Moreover, the Supreme Court has pointedly ruled that where “the public interest is involved. . . those equitable powers assume an even broader and more flexible character than when only a private controversy is at stake.” Porter v. Warner Holding, Co., 328 U.S. 395, 398 (1946). Accord Virginian Ry. Co. v. Sys. Fed’n. No. 40, 300 U.S. 515, 552 (1937) (“Courts of equity may, and frequently do, go much farther both to give and withhold relief in furtherance of the public interest than they are accustomed to go when only private interests are involved.”) (collecting cases); Golden State Bottling Co. v. NLRB, 414 U.S. 168, 179-80 (1973) (same).

In accordance with these principles, courts have imposed a wide variety of highly intrusive equitable remedies in institutional reform litigation to remedy constitutional violations and to foster paramount public interests, including various structural reforms. Typically in such cases, the equitable relief afforded exceeds an injunction enjoining the proscribed conduct, and also encompasses compelled changes in practices, structural changes and prolonged court-supervision over implementation of the equitable relief. See generally, DOBBS, Vol. Two at 348-353.
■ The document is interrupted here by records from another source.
-- ==== Sys2Proof/Machine/State.lean ====
section
/-!
DEFINITION. The state of the KA-128 as plain data: two lanes, each with its register set, memories, cores and the run
data of its blocks; the cartridges, bricks and the Cord; the frame; the clock of edge ticks; and the queue of commands.
Every register of the manual's tables lives in `Lane.regs` under its address and is read and written by the operations
of Machine/Ops.lean; what the manual describes but gives no register stands in a field of its own here.
-/
namespace Sys2Proof.Machine

/-- A register set: rising addresses, no entry equal to the register's unlisted value. -/
abbrev Regs := List (Nat × Word)

/-! ## Rylin cores (chapter 2, R36 to R82) -/

/-- One entry of a loop stack: count left, body start, body end (R39, R62). -/
structure LoopFrame where
  count : Nat
  start : Nat
  fin   : Nat
  deriving DecidableEq, Repr

/-- What a task is doing: no job, a job that can run, a job waiting in WAITT for a tag, a job waiting in WEVT. -/
inductive Run where
  | idle
  | live
  | waitTag (rd : RegNo) (t : Fin 64)
  | waitEvt (rd : RegNo)
  deriving DecidableEq, Repr

/-- A task context (R39) with the job's bookkeeping: the commit buffer (R59, R105), releases since admission (MFS JOB),
the core cycle, ship time and edge tick of the job's release (MFS JCYC, RELLO, RELHI; R85), whether the job has missed
its commit instant (R107), and whether the task is in the active set (R84, R102, R103). -/
structure TaskCtx where
  w      : Vector Word 32
  p      : BitVec 8
  pc     : Nat
  calls  : List Nat
  loops  : List LoopFrame
  run    : Run
  buf    : List (Nat × Word)
  jobs   : Nat
  relC   : Nat
  relSh  : Nat
  relNow : Nat
  ovrun  : Bool
  act    : Bool
  deriving DecidableEq, Repr

/-- A task context at reset and at the first job after admission (R37). -/
def TaskCtx.zero : TaskCtx :=
  { w := Vector.replicate 32 0#32, p := 1#8, pc := 0, calls := [], loops := [], run := .idle, buf := [], jobs := 0,
    relC := 0, relSh := 0, relNow := 0, ovrun := false, act := false }

/-- A Rylin core: the loaded context, the 16 contexts of its store (R38), the lane cycle of its next issue, the cycle at
which each register's load result is written (R44), the round-robin position (R88), the release count of the job it holds and its store folds (R19): one for
each axis unit 0–15 and the module unit 16. -/
structure Core where
  cur   : Fin 16
  tasks : Vector TaskCtx 16
  cyc   : Nat
  avail : Vector Nat 32
  rr    : Nat
  cjob  : Nat
  folds : Vector Word 17
  deriving DecidableEq, Repr

/-- A core at reset. -/
def Core.zero : Core :=
  { cur := 0, tasks := Vector.replicate 16 TaskCtx.zero, cyc := 0, avail := Vector.replicate 32 0, rr := 0, cjob := 0,
    folds := Vector.replicate 17 0xFFFFFFFF#32 }

/-- The kinds of engine operation (R68). -/
inductive OpKind where
  | run | runc | preset | region | read
  deriving DecidableEq, Repr

/-- A tag of the lane's pool (R69 to R71): free; in use by a task whose operation has not completed, `orphan` when the
job that posted it has ended; or completed with its result word, still held. -/
inductive TagSt where
  | free
  | busy (core : Fin 4) (task : Fin 16) (kind : OpKind) (slot : Slot) (arg : Word) (orphan : Bool)
  | done (core : Fin 4) (task : Fin 16) (result : Word)
  deriving DecidableEq, Repr

/-! ## Faults, records, lane duplex (chapter 14) -/

/-- A graded raise that waits to become visible (R420): source, severity, context words and the FLT_STK bits it sets. -/
structure Raised where
  src  : Nat
  sev  : Nat
  ctx0 : Word
  ctx1 : Word
  stk  : Word
  deriving DecidableEq, Repr

/-- What the hardware did to a register in one core cycle (R8): the sticky bits it set or the counting field it advanced, as a
mask; of a counting field the register before, and its lowest bit. -/
structure CycEv where
  cyc  : Nat
  addr : Nat
  mask : Nat
  prev : Nat
  one  : Nat
  deriving DecidableEq, Repr

/-- The core cycle in which the hardware acts now, and what it did to registers in that cycle (R8). -/
structure CycRt where
  now : Nat
  evs : List CycEv
  deriving DecidableEq, Repr

/-- Nothing done yet. -/
def CycRt.zero : CycRt := { now := 0, evs := [] }

/-- One more event of the present core cycle; those of other cycles are dropped. -/
def CycRt.note (f : CycRt) (addr mask prev one : Nat) : CycRt :=
  { f with evs := { cyc := f.now, addr := addr, mask := mask, prev := prev, one := one } :: f.evs.filter fun e => e.cyc = f.now }

/-- The events of the present core cycle on the register at `a`. -/
def CycRt.at_ (f : CycRt) (a : Nat) : List CycEv := f.evs.filter fun e => e.cyc = f.now && e.addr = a
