-- ==== Sys2Proof/Machine/Share.lean ====
section
/-!
DEFINITION. Load sharing, DC-bus energy and emergency modes (chapter 7): weights and rating (R225, R226), emergency states
(R249 to R253), the hedge (R246, R247), disturbance observer, tension and heave (R234 to R237), the energy controller (R238
to R245, R254), shaft groups (R228 to R233) and T* (R222, R223).
-/
namespace Sys2Proof.Machine

/-! ## Weights and the rating factor -/

/-- The coppices of a set that its NACT counts: those in the interleave last formed (R115, R148). -/
def copsAct (l : Lane) (a : Axis) (s : Fin 4) : List (Fin 32) := (copsOf l a s).filter fun (c : Fin 32) => (vget l.cops c).inSet

/-- RF of an axis (R226): a coppice leaves it at the carrier boundary at which NACT changes. -/
def rfOf (l : Lane) (a : Axis) : Rat :=
  let used := setsUsed l a
  let on := used.filter fun (s : Fin 4) => !(copsAct l a s).isEmpty
  let parts := on.map fun (s : Fin 4) =>
    qdiv (rsum ((copsAct l a s).map fun (c : Fin 32) => (vget l.cops c).wt)) (fget l (AXS_WS_NCOP a s) : Rat)
  if on.isEmpty then 0
  else qdiv (on.length : Rat) (used.length : Rat) * parts.foldl rmin (parts.headD 0)

/-- SHR_CW of an axis's coppices (R225). -/
def showWeights (l : Lane) (a : Axis) : Lane :=
  (copsOfAxis l a).foldl (fun (l : Lane) (c : Fin 32) => fset l (SHR_CW_W c) (codeU 12 16 (copWeight l c))) l

/-- The share weights that throttling gives an axis's coppices are taken over at its set-point latch (R225, R226, R379). -/
def takeWeights (l : Lane) (a : Axis) : Lane :=
  (copsOfAxis l a).foldl (fun (l : Lane) (c : Fin 32) => modCop l c fun k => { k with wt := throttleWeight l c }) l

/-- The rating registers of an axis brought up to date (R225, R226). An enabled axis whose RF falls to 0 enters IMSTOP (R384). -/
def updateRating (l : Lane) (a : Axis) : Lane :=
  let l := showWeights l a
  let rf := rfOf l a
  let fell := axEnabled l a && decide (rf = 0) && decide (fget l (AXS_RATE_RF a) ≠ 0)
  let l := fsetB (fset l (AXS_RATE_RF a) (codeU 16 17 rf)) (AXS_STS_LIMP a) (decide (rf < 1))
  if fell then axAsk l a 8 else l

/-! ## Brake output (R252, R253) -/

/-- The program or an axis commands an output: the committed state, and the switch through the field cartridge (R324). -/
def driveOutput (l : Lane) (o : Fin 32) (on : Bool) : Lane :=
  ask (fsetB l (FIO_OSTS_CMD o) on) (.output o (on && fget l (FIO_OSTS_STATE o) ≠ 3))

/-- Whether the brake output is applied in a state (R249, R253). -/
def brakeIn (l : Lane) (a : Axis) (e : Nat) (fromQr : Bool) : Bool :=
  match e with
  | 4 => true
  | 5 => fon l (AXS_BRK_C2BRK a)
  | 6 => true
  | 8 => !(fromQr && fon l (AXS_QR_QRFREE a))
  | 9 => true
  | _ => false

/-- The brake output follows the state: `POL` gives the level that releases the brake (R252). -/
def setBrake (l : Lane) (a : Axis) (applied : Bool) : Lane :=
  let l := fsetB l (AXS_STS_BRAKE a) applied
  if fon l (AXS_BRK_BRKEN a) then
    driveOutput l ⟨fget l (AXS_BRK_DO a) % 32, Nat.mod_lt _ (by decide)⟩ (applied != fon l (AXS_BRK_POL a))
  else l

/-! ## Emergency states (R249, R250) -/

/-- Whether the stop regulator runs in a state (R251). -/
def isStopReg (e : Nat) : Bool := e = 1 || e = 2 || e = 3 || e = 4 || e = 5

/-- Whether the state gives no torque (R222, R249). -/
def isOffState (e : Nat) : Bool := e = 6 || e = 8 || e = 9

/-- The speed of an axis that the chapter's rules read, per unit, and whether it lies in the zero-speed band (R252). -/
def zeroSpeed (l : Lane) (a : Axis) : Bool := decide (rabs (speedPu l a) < q12 l (AXS_SREG_ZSPD a))

/-- The shaft group an axis is an active member of (R222). -/
def activeGroup (l : Lane) (a : Axis) : Option (Fin 8) :=
  (allFin 8).find? fun g => decide (fget l (SHR_GCFG_MODE g) ≠ 0) && bit (fget l (SHR_GCFG_MEMB g)) a

/-- The members of a group. -/
def membersOf (l : Lane) (g : Fin 8) : List Axis := (allFin 16).filter fun a => bit (fget l (SHR_GCFG_MEMB g)) a

/-- The axis that leads a group now (R228, R233). -/
def leadOf (l : Lane) (g : Fin 8) : Axis :=
  (vget l.grps g).lead.getD ⟨fget l (SHR_GCFG_LEAD g) % 16, Nat.mod_lt _ (by decide)⟩
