/-- The active periodic tasks of core `c` in falling priority. -/
def corePeriodic (l : Lane) (w : Work) (c : Nat) : List Nat :=
  ((activeTasks l w).filter fun n => n / 16 = c && decide (fget l (ADM_TCFG_CLASS n) ≠ 4)).foldl (fun m n => prioInsert l n m) []

/-- What the tests compute (R92 to R98): tags, chain load and limit, ER, W by task index, utilisation of each core, and for
each active periodic task in the order of the test its response time or first iterate above D, with whether it passed. -/
structure WorkVals where
  tags  : Nat
  chain : Nat
  limit : Nat
  er    : Nat
  wcet  : List (Nat × Nat)
  util  : List Nat
  resp  : List (List (Nat × Nat × Bool))
  deriving DecidableEq, Repr

/-- W of a task in a list, zero where it has none. -/
def wcetOf (ws : List (Nat × Nat)) (n : Nat) : Nat := (spFind ws n).getD 0

/-- The response times of tasks in falling priority; `hp` gathers those already passed. -/
def respList (l : Lane) (ws : List (Nat × Nat)) : List (Nat × Nat) → List Nat → List (Nat × Nat × Bool)
  | _, [] => []
  | hp, n :: t =>
    let c := charged (wcetOf ws n)
    let r := respTime (deadlineCycles l n) c hp
    (n, r.1, r.2) :: respList l ws (hp ++ [(periodCycles l n, c)]) t

/-- The values of R92 to R98 for a set of work. -/
def workVals (l : Lane) (im : Image) (w : Work) : WorkVals :=
  let er := waitBound l im w
  let ws := ((validTasks l).filter fun n => decide (fget l (ADM_TCFG_CLASS n) ≠ 4)).map fun n =>
    (n, pathBound (coreProg l im (n / 16)) er (entryOf l n))
  { tags := tagSum l w
    chain := chainLoad l w
    limit := chainLimit l w
    er := er
    wcet := ws
    util := (List.range 4).map fun c =>
      ((corePeriodic l w c).foldl (fun (u : Rat) n => u + mkRat (charged (wcetOf ws n)) (periodCycles l n)) 0 * 65536).ceil.toNat
    resp := (List.range 4).map fun c => respList l ws [] (corePeriodic l w c) }

/-- Steps 4 to 7 (R90), or the checks a runtime request repeats (R101): `image` adds step 6, `util` the utilisation. -/
def workBad (v : WorkVals) (image util : Bool) : Option Bad :=
  let bad := fun (r x : Nat) (t : Option Nat) => ({ reason := r, val := x, adr := 0, task := t, axis := none } : Bad)
  let core := fun (c : Nat) => orBad
    (if util ∧ 65536 < v.util.getD c 0 then some (bad 0x42 (v.util.getD c 0) none) else none)
    (fun _ => ((v.resp.getD c []).find? fun x => !x.2.2).map fun x => bad 0x43 x.2.1 (some x.1))
  firstBad [
    fun _ => if 64 < v.tags then some (bad 0x30 v.tags none) else none,
    fun _ => if v.limit < v.chain then some (bad 0x40 v.chain none) else none,
    fun _ => if image then (v.wcet.find? fun x => decide (2 ^ 31 < x.2)).map fun x => bad 0x41 0x80000000 (some x.1) else none,
    fun _ => core 0, fun _ => core 1, fun _ => core 2, fun _ => core 3]

/-- The registers that show the values of a test (R87, R94, R110, R111). -/
def showVals (l : Lane) (w : Work) (v : WorkVals) : Lane :=
  let l := rset (rset l ADM_EWAIT (wordOf v.er)) ADM_CHAIN (wordOf v.chain)
  let l := wantDomains (fset (rset l ADM_CHLIM (wordOf v.limit)) ADM_TAGSUM_SUM v.tags) (if v.tags = 0 then 0#9 else 8#9)
  let l := (List.range 4).foldl (fun l c => fset l (ADM_UTIL_U c) (v.util.getD c 0)) l
  let rs := v.resp.flatMap id
  (List.range 64).foldl (fun l n =>
    let l := rset l (ADM_TWCT n) (wordOf (wcetOf v.wcet n))
    rset l (ADM_TRSP n) (wordOf (match rs.find? fun x => x.1 = n with
      | some x => if taskActive l w n then x.2.1 else 0
      | none => 0))) l

/-- The result registers of a refusal or, without one, of a pass (R99, R102, R111). -/
def showRes (l : Lane) (b : Option Bad) (axis item : Option Nat) : Lane :=
  let b0 := b.getD { reason := 0, val := 0, adr := 0, task := none, axis := none }
  let l := fset (fset l ADM_RES_REASON b0.reason) ADM_RES_ITEM (item.getD 0xFF)
  let l := match b0.task with
    | some n => fsetB (fset (fset l ADM_RES_TASK (n % 16)) ADM_RES_CORE (n / 16)) ADM_RES_TVALID true
    | none => fsetB (fset (fset l ADM_RES_TASK 0) ADM_RES_CORE 0) ADM_RES_TVALID false
  let l := match (match axis with | some a => some a | none => b0.axis) with
    | some a => fsetB (fset l ADM_RES_AXIS a) ADM_RES_AVALID true
    | none => fsetB (fset l ADM_RES_AXIS 0) ADM_RES_AVALID false
  rset (rset l ADM_RADR (wordOf b0.adr)) ADM_RVAL (wordOf b0.val)

/-! ## Admission of an image (R90, R91) -/

/-- The whole check of a candidate: steps 1 to 3, then 4 to 7 for the always-active work. -/
def imageBad (c : Lane) (im : Image) (v : WorkVals) : Option Bad :=
  firstBad [fun _ => stepWords im, fun _ => stepPaths c im, fun _ => stepTasks c im, fun _ => stepReserved c im,
    fun _ => stepDetails c im, fun _ => workBad v true true]

/-- The run data of the program and the blocks start afresh with an admitted image (R37, R84, R186). -/
def freshRun (l : Lane) (now : Nat) : Lane :=
  let z := Lane.zero l.ident
  let used := (List.range 64).foldl (fun m n => if fget l (FIO_ICFG_MODE n) = 0 then m else m + 2 ^ n) 0
  { fsetB l ADM_STS_RQBUSY false with
    di := l.di &&& BitVec.ofNat 64 used
    cores := z.cores.map fun k => { k with cyc := cycleOf now }
    tags := z.tags, engq := [], items := [], request := none, starts := [], axes := z.axes, legs := z.legs, cops := z.cops,
    slots := z.slots, inj := z.inj, cap := z.cap, buses := z.buses, grps := z.grps, chans := z.chans, ins := z.ins,
    outs := z.outs, mreq := none }

/-- An admitted image takes over: fresh run data, TP in force (R118), feedback channels in use (R304), the axes whose EN the
image sets (R416), the command count of the Cord (R460), the first release of background tasks (R83). -/
def installImage (c : Lane) (now : Nat) (im : Image) (v : WorkVals) : Lane :=
  let l := { freshRun c now with image := some im }
  let l := (allFin 16).foldl (fun (l : Lane) (a : Axis) =>
    if axisDesc im a then rset l (AXS_TP a) (wordOf (nextPeriod l a)) else rset l (AXS_TP a) 0#32) l
  let l := (List.range 16).foldl (fun l e =>
    fset (fset l (FBK_CHST_STATE e) (if fget l (FBK_CFG_TYPE e) = 0 then 0 else 1)) (FBK_CHST_CAUSE e) 0) l
  let l := { l with starts := (descAxes im).filter fun a => fon l (AXS_EN_EN a) }
  let l := fset (rset l CRD_CRES 0#32) ADM_STS_STATE 2
  let l := showVals (showRes l none none none) { axes := 0, items := [], inj := 0 } v
  releaseBg l now

/-- Admission of an image (R90): admitted as a whole, or refused without a trace but for the result. -/
def admitImage (l : Lane) (now : Nat) (im : Image) : Lane × Bool :=
  let c := candidate l im
  let v := workVals c im { axes := 0, items := [], inj := 0 }
  match imageBad c im v with
  | some b => (showRes (stk l ADM_STK_REFUSED) (some b) none none, false)
  | none => (installImage c now im v, true)

/-! ## Runtime requests (R101, R102) -/

/-- The poster item that CAN_DITM names for a slot (R352). -/
def posterItem (l : Lane) (p k : Nat) : Nat :=
  bitsOf (rget l (if k < 4 then CAN_DITM0 p else CAN_DITM1 p)).toNat (8 * (k % 4)) 8

/-- The ports whose slots a request enables: both of a pair (R101, R359). -/
def pairPorts (l : Lane) (p : CanPort) : List CanPort :=
  if fon l (CAN_CFG_PAIR p) then [p, ⟨(p.1 + 2) % 4, Nat.mod_lt _ (by decide)⟩] else [p]

/-- What ADM_RES names of a request: the axis and the item (R102). -/
def reqNames (l : Lane) (r : Request) : Option Nat × Option Nat :=
  match r with
  | .axis a => (some a.1, none)
  | .inject p =>
    let s := fget l (LPE_ICFG_SLOT p)
    let f := match slotAt s with | some x => (stageFirst l x).1 | none => s
    (if fon l (LPE_SCFG_BOUND f) then some (fget l (LPE_SCFG_AXIS f)) else none, none)
  | .deadline p m => (none, some (posterItem l p ((bitsSet 8 m).headD 0)))
  | .item i => (none, some i.toNat)

/-- The work a request asks for. -/
def reqWork (l : Lane) (r : Request) : Work :=
  let w := workOf l
  let add := fun (is : List Nat) => { w with items := is.foldl (fun (m : List Nat) i => if i = 0xFF ∨ m.contains i then m else m ++ [i]) w.items }
  match r with
  | .axis a => if bit w.axes a then w else { w with axes := w.axes + 2 ^ a.1 }
  | .inject p => if bit w.inj p then w else { w with inj := w.inj + 2 ^ p.1 }
  | .deadline p m => add ((bitsSet 8 m).map (posterItem l p))
  | .item i => add [i.toNat]

/-- An injection start that R209 or R211 refuses (detail 0x060C). -/
def injectBad (l : Lane) (p : Fin 4) : Bool :=
  let s := fget l (LPE_ICFG_SLOT p)
  let f := match slotAt s with | some x => (stageFirst l x).1 | none => s
  let pt := fget l (LPE_ICFG_POINT p)
  !(slotUsed l s) || !(fon l (LPE_SCFG_BOUND f)) || pt = 3 || (pt = 2 && !(f = s && fget l (LPE_SIN_SPSEL s) = 0)) ||
  (fget l (LPE_ICFG_SIG p) = 1 && fget l (LPE_IDUR_ND p) = 0)

/-- What a request is refused for before the tests (R99, R101, R211). -/
def reqBad (l : Lane) (r : Request) : Option Bad :=
  let bad := fun (c v : Nat) => some ({ reason := c, val := v, adr := 0, task := none, axis := none } : Bad)
  match r with
  | .axis a => if axisDesc (runImage l) a then none else bad 0x21 a.1
  | .inject p =>
    if 4 < (bitsSet 4 (reqWork l r).inj).length then bad 0x53 4 else if injectBad l p then bad 0x24 0x060C else none
  | .deadline p m =>
    ((pairPorts l p).find? fun (q : CanPort) => decide (8 < (bitsSet 32 (fget l (CAN_DEN_EN q) ||| m)).length)).bind fun (q : CanPort) => bad 0x52 q.1
  | .item i => if i.toNat ≠ 0xFF ∧ l.decl.items.contains i.toNat then none else bad 0x50 i.toNat

/-- The first instant at or after `t` at which a running axis starts a P period (R119, R405). -/
def nextPStart (l : Lane) (b : Axis) (t : Nat) : Nat :=
  let x := vget l.axes b
  let tp := max 1 (tpOf l b)
  let base := match x.startS with | some s => s | none => if x.pper then x.t0 else x.t0 + tp
  if t ≤ base then base else base + cdiv (t - base) (2 * tp) * (2 * tp)

/-- The running axis whose carrier the start of `a` must share (R228, R405): a running member of its shaft group, or the axis
itself when its periods run for its bus. -/
def sharedCarrier (l : Lane) (a : Axis) : Option Axis :=
  if axPeriods l a then some a
  else (allFin 16).find? fun (b : Axis) => decide (b ≠ a) && axPeriods l b &&
    (List.range 8).any fun g => fon l (SHR_GCFG_MODE g) && bit (fget l (SHR_GCFG_MEMB g)) a && bit (fget l (SHR_GCFG_MEMB g)) b

/-- S of R405 for a request committed at `t0`. -/
def startAt (l : Lane) (a : Axis) (t0 : Nat) : Nat :=
  let s := ceilTo 128 (t0 + 800000 + cdiv (tpOf l a) 2)
  match sharedCarrier l a with
  | some b => nextPStart l b s
  | none => s

/-- The banked host of a bus that `a` joins becomes KEPT (R404): its periods start by the rule of R405. -/
def keepHosts (l : Lane) (t0 : Nat) (a : Axis) : Lane :=
  (allFin 8).foldl (fun (l : Lane) (b : Fin 8) =>
    let h : Axis := ⟨fget l (SHR_BHOST_HOST b) % 16, Nat.mod_lt _ (by decide)⟩
    if busOfAxis l a = some b && h ≠ a && !(axPeriods l h) then
      modAx (fset l (AXS_EN_BST h) 3) h fun x => { x with startS := some (startAt l h t0) }
    else l) l

/-- An admitted request takes effect (R102, R211, R352, R405). -/
def reqTake (l : Lane) (now t0 : Nat) (r : Request) : Lane :=
  match r with
  | .axis a =>
    let s := startAt l a t0
    let l := rset (fset (fsetB l (AXS_EN_EN a) true) (AXS_EN_BST a) 1) (AXS_ENT a) (wordOf (tbCode l s))
    keepHosts (modAx l a fun x => { x with startS := some s, disReq := false }) t0 a
  | .inject p => { (fsetB l (LPE_ICFG_START p) true) with inj := vmod l.inj p fun j => { j with pend := true, stop := false } }
  | .deadline p m =>
    let l := (pairPorts l p).foldl (fun (l : Lane) (q : CanPort) => fset l (CAN_DEN_EN q) (fget l (CAN_DEN_EN q) ||| m)) l
    releaseBg { l with items := (reqWork l r).items } now
  | .item _ => releaseBg { l with items := (reqWork l r).items } now

/-- The event source of a request's result (R421). -/
def reqRaise (l : Lane) (now : Nat) : Lane := raiseO l now 0x87 (fget l ADM_RES_REASON) 0 0#32

/-- A request is refused (R102). -/
def reqRefuse (l : Lane) (now : Nat) (r : Request) (b : Bad) : Lane :=
  let x := reqNames l r
  reqRaise (showRes (stkLate l ADM_STK_RQREF) (some b) x.1 x.2) now

/-- A runtime request is committed at `now` (R101, R102): another one in progress refuses it. -/
def reqSubmit (l : Lane) (now : Nat) (r : Request) : Lane :=
  match l.request with
  | some q => reqRefuse l now r { reason := 0x51, val := ((reqNames l q.1).2).getD 0xFF, adr := 0, task := none, axis := none }
  | none => wantDomains (fsetB { l with request := some (r, now) } ADM_STS_RQBUSY true) (match r with | .axis _ => 0x18#9 | _ => 0#9)

/-- The request in progress completes (R102): the checks of R101 are repeated for the new set of work. -/
def reqComplete (l : Lane) (now : Nat) : Lane :=
  match l.request with
  | none => l
  | some (r, t0) =>
    let w := reqWork l r
    let v := workVals l (runImage l) w
    let l := fsetB { l with request := none } ADM_STS_RQBUSY false
    let util := match r with | .inject _ => false | _ => true
    match orBad (reqBad l r) fun _ => workBad v false util with
    | some b => reqRefuse l now r b
    | none =>
      let x := reqNames l r
      let l := showVals (showRes (stkLate l ADM_STK_RQOK) none x.1 x.2) w v
      reqRaise (reqTake l now t0 r) now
For example, in Brown v. Bd. of Educ., 349 U.S. 294, 300-01 (1955), the Supreme Court ruled that courts had very broad equitable powers to order structural changes in school systems to desegregate schools, including “ordering the immediate admission of plaintiffs to schools previously attended only by white children.” Similarly, in Swann, 402 U.S. at 9-10, 18-32, the Supreme Court upheld a district court’s equitable authority to order a school district to implement a comprehensive plan to desegregate a school system, including various structural changes such as re-zoning, busing of students, and re-assignment of teachers to different schools. Moreover, in Milliken v. Bradley, 433 U.S. 267, 279-91 (1977), the Supreme Court upheld the equitable powers of a district court, as part of a desegregation decree, to “order compensatory or remedial educational programs for schoolchildren who have been subjected to past acts of de jure segregation.” Id. at 267.

Similarly, in Local 28 of the Sheet Metal Worker’s Int’l Assoc. v. EEOC, 478 U.S. 421 (1986), the district court found that Union Local 28 discriminated against nonwhite workers in recruitment, selection, training and admission to the union. The Supreme Court upheld the district court’s imposition of an affirmative action program requiring Local 28 to adopt various changes its practices and policies, including requiring Local 28 “to offer annual, nondiscriminatory journeyman and apprentice examinations, select members according to a white-non-white ratio to be negotiated by the parties, conduct extensive recruitment and publicity campaigns aimed at minorities, secure the [court-appointed] administrator’s consent before issuing temporary work permits, and maintain detailed membership records.” Id. at 432-33.14

The Supreme Court has, likewise, recognized courts’ expansive equitable authority to order structural changes and other intrusive remedies to redress unconstitutional prison conditions. See, e.g., Hutto v. Finney, 437 U.S. 678, 683 (1978) (describing district court’s orders to change various prisons practices and policies to remedy constitutional violations). Courts, likewise, have afforded similar equitable relief to compel changes in conditions and policies to remedy unconstitutional treatment of mental patients.